Da un punto di vista industriale, poi, mettere al servizio della ricerca accademica la propria esperienza sul campo crea quella sinergia operativa che porta a un ecosistema in cui evoluzione tecnologica e crescita professionale si intrecciano, generando valore per la ricerca, per le aziende e per la società, come riporta Roberto Mosca – Head of Data&AI di SADAS e Responsabile di Progetto per SADAS nello Spoke 3 di FAIR: “Siamo un’azienda a forte vocazione tecnologica e crediamo che la collaborazione costante tra università e industria sia una precondizione per lo sviluppo di competenze avanzate e soluzioni realmente innovative. Iniziative come FAIR rappresentano un esempio virtuoso di questa collaborazione trasversale: da un lato ci permettono di confrontarci su sfide di frontiera, dall’altro di investire sui giovani talenti, coinvolgendoli in progetti di ricerca con applicazioni industriali concrete.”

“Il rapporto di SADAS con il mondo accademico sta vivendo oggi un affiatamento molto più intenso rispetto a qualche anno fa grazie a tutte le iniziative che vengono promosse, ma fin dalla sua fondazione l’azienda ha sempre lavorato per mantenere attiva la collaborazione con il panorama universitario che nel corso di tutti questi anni ha raggiunto traguardi importanti. Con questo progetto puntiamo ad aggiungere un tassello importante nella direzione dell’evoluzione tecnologica, un’esperienza di rilievo nel settore dell’intelligenza artificiale applicata.” – Queste le parole di Vincenzo Minei, Direttore Tecnico di SADAS e Coordinatore di Progetto per SADAS nello Spoke 3 di FAIR.

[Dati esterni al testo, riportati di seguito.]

/-- The update of a CUSTOM slot (R84 to R86). -/
def Device.updateCustom (d : Device) (n t s : Nat) (g : Group) : Device :=
  let ref := bits (d.slotW n s 0) 20 6
  let u0 : Ucode := { v := d.slotS n s 1, acc := d.slotS n s 2, w3 := d.slotS n s 3, w4 := d.slotS n s 4,
                      w5 := d.slotS n s 5 }
  let r := ucodeRun g (fun i => d.ld (etchBase n + 0x1800 + 4 * i) 4) 64 g.ucStart u0
  let u := r.1
  let d := if r.2 then d.raiseBit (F.ETCH_FAULT_UCODE n) 0x0405 n else d
  let d := d.each (ucodeUnits (ucodeCount g (fun i => d.ld (etchBase n + 0x1800 + 4 * i) 4) 64 g.ucStart u0) g.ucStart)
    (fun d k => d.note (etchBase n + 0x1800 + 32 * k))
  let spike := decide (ref = 0) && u.fire
  let pol := applyPolicy g u.v (max 1 g.th)
  let v := if spike then pol.1 else u.v
  let d := (((d.setHeader n s (if spike then g.refrac else ref - 1) spike).setSlot n s 1 v).setSlot n s 2 0)
  let d := (((d.setSlot n s 3 u.w3).setSlot n s 4 u.w4).setSlot n s 5 u.w5)
  if spike then
    (if pol.2.2 then d.bump (F.ETCH_CLIP_CNT n) else d).spikeOut n t s g 4 pol.2.1
  else d

/-- One slot of the update pass (R71, R72, R97). -/
def Device.updateSlot (d : Device) (n t s : Nat) : Device :=
  if d.isRfHalf n s then d
  else
    let d := d.groupSeen n s
    if bit (d.slotW n s 0) 19 then
      let g := d.slotGroup n s
      match d.slotModel n s with
      | 0 => d.updateLif n t s { g with model := 0 }
      | 1 => d.updateLif n t s g
      | 2 => d.updateRf n t s g
      | 3 => d.updateSd n t s g
      | _ => d.updateCustom n t s g
    else d

/-- Whether the spike-count export of core n takes a snapshot of step t (R196). -/
def Device.scvDue (d : Device) (n t : Nat) : Bool :=
  d.flag (F.SCV_CFG_EN n) && 
    decide (t % 2 ^ d.fld (F.SCV_CFG_LOG2P n) = d.fld (F.SCV_CFG_PHASE n) % 2 ^ d.fld (F.SCV_CFG_LOG2P n))

/-- The report of completion (R154, R156, R164 rule 3, R196): once every produce of the step is answered and the
export has its copy, the closes of step t + 1 and DONE(t) follow the events still to be sent. -/
def Device.tryComplete (d : Device) (n : Nat) : Device :=
  let c := d.core n
  if c.phase = .finishing ∧ ¬ c.scvWait ∧ (c.rackQ.all (·.due)) ∧ (c.rackOut.all (fun r => r.1.due)) then
    let t := d.fld (F.ETCH_STEP n)
    ((d.modCore n (fun c => { c with phase := .closing })).queueOut n (.close ((t + 1) % 2 ^ 32))).queueOut n
      (.done t)
  else d

/-- The core digest of the step, over its spikes and learning counts (R456). -/
def EtchCore.closeDigest (c : EtchCore) : EtchCore :=
  { c with
    digest := if c.spiked || decide (c.nTrans + c.nSprout + c.nPrune ≠ 0) then
        crc64From c.dig (leBytes 4 c.nTrans ++ leBytes 4 c.nSprout ++ leBytes 4 c.nPrune) else 0
    dig := 0, nTrans := 0, nSprout := 0, nPrune := 0, spiked := false }

/-- The update pass of the step in progress (R72), admitted once the step is all-in and everything that arrived
for it is consumed (R155). (DEDUCED, log entry 27.) -/
def Device.updatePass (n : Nat) (d : Device) : Device :=
  let t := d.stepNow n
  let c := d.core n
  let p := d.port n
  if d.isOn (domEtch n) && decide (c.phase = .opened) && p.allIn && c.fetches.isEmpty
      && p.buf.all (fun e => decide (e.tag ≠ t % 16)) then
    let d := d.each (List.range (min 8192 (d.fld (F.ETCH_CFG n)))) (fun d s => d.updateSlot n t s)
    let d := d.modCore n EtchCore.closeDigest
    ((d.modCore n (fun c => { c with phase := .finishing, scvWait := d.scvDue n t })).passDone n t).tryComplete n
  else d

/-- A source sends the event at the head of its queue once it holds credit (R149); with the last one of a step
its closes and its DONE follow.  While the net is STOPPED or STARTING no source offers an event (R167). -/
def Device.eventSend (i : Nat) (d : Device) : Device :=
  if d.stState = 2 ∨ d.stState = 3 then d.sendEvent i else d

/-! ### Flag lines and run control (R95, R99, R100) -/

/-- A flag line falls once the update pass of its step has completed and 20 ns, two ticks, have passed. -/
def Device.flagLineRelease (n pin : Nat) (d : Device) : Device :=
  let c := d.core n
  if c.flagDone.contains pin && decide (2 ≤ d.since (nget c.flagAt pin)) then
    (d.put (F.ETCH_FLAG_STATUS n) (maskOf ((bitsSet 4 (d.fld (F.ETCH_FLAG_STATUS n))).filter (· ≠ pin)))).modCore n
      (fun c => { c with flagDone := c.flagDone.filter (· ≠ pin) })
  else d

/-- The level of pin FLAG_OUT[p]: the OR of the flag lines of all cores (R95). (DEDUCED, log entries 32, 99.) -/
def Device.flagOut (d : Device) (p : Nat) : Bool :=
  (List.range 64).any (fun n => bit (d.fld (F.ETCH_FLAG_STATUS n)) p)

/-- RUN written 1: the core waits for its next opening (R99). -/
def Device.etchRun (n : Nat) (d : Device) : Device :=
  if (d.core n).phase = .idle then
    d.modCore n (fun c => { c with phase := .waiting, primed := false, follows := false, paused := false })
  else d

/-- RUN written 0 (R99): between steps the core becomes IDLE at once, and its port answers an OPEN that it has
yet to take up; within a step the stop waits for the step's completion.  The counts that stood for the step
after its last one stand for the next again while S is that last one. -/
def Device.etchStop (n : Nat) (d : Device) : Device :=
  let c := d.core n
  if c.phase = .waiting then
    let d := if c.follows then d.unshiftIf n else d
    let d := (d.put (F.ETCH_STATUS_STATE n) 0).modCore n (fun c =>
      { c with phase := .idle, paused := false, follows := false, primed := false })
    let d := d.freeUnread n
    match (d.port n).opened with
    | none => d
    | some u => (d.modPort n (fun p => { p with opened := none })).proxyStep n u
  else d

/-- A write of ETCH[n].CTRL: RUN, PAUSE and FLAG_EN take their values, and the core follows RUN (R98, R99); a PAUSED
core looks at PAUSE at its next opening (R100). -/
def Device.etchCtrlWrite (n : Nat) (w : Word) (d : Device) : Device :=
  let run := bit w.toNat 0
  let pause := bit w.toNat 1
  let d := ((d.put (F.ETCH_CTRL_RUN n) (b2n run)).put (F.ETCH_CTRL_PAUSE n) (b2n pause)).put
    (F.ETCH_CTRL_FLAG_EN n) (bits w.toNat 4 4)
  if run then d.etchRun n else d.etchStop n

end Sys2Proof.Machine
end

L’intervista ai Proff. Sansone e Di Martino ci restituisce un’immagine chiara: l’innovazione tecnologica più avanzata nasce dall’incontro tra il rigore scientifico della ricerca accademica e la concretezza delle sfide industriali. In un contesto in cui i real-world data sono spesso imperfetti e i sistemi di intelligenza artificiale devono saper operare in condizioni imprevedibili, il dialogo tra Università, enti di ricerca e imprese diventa non solo utile, ma indispensabile.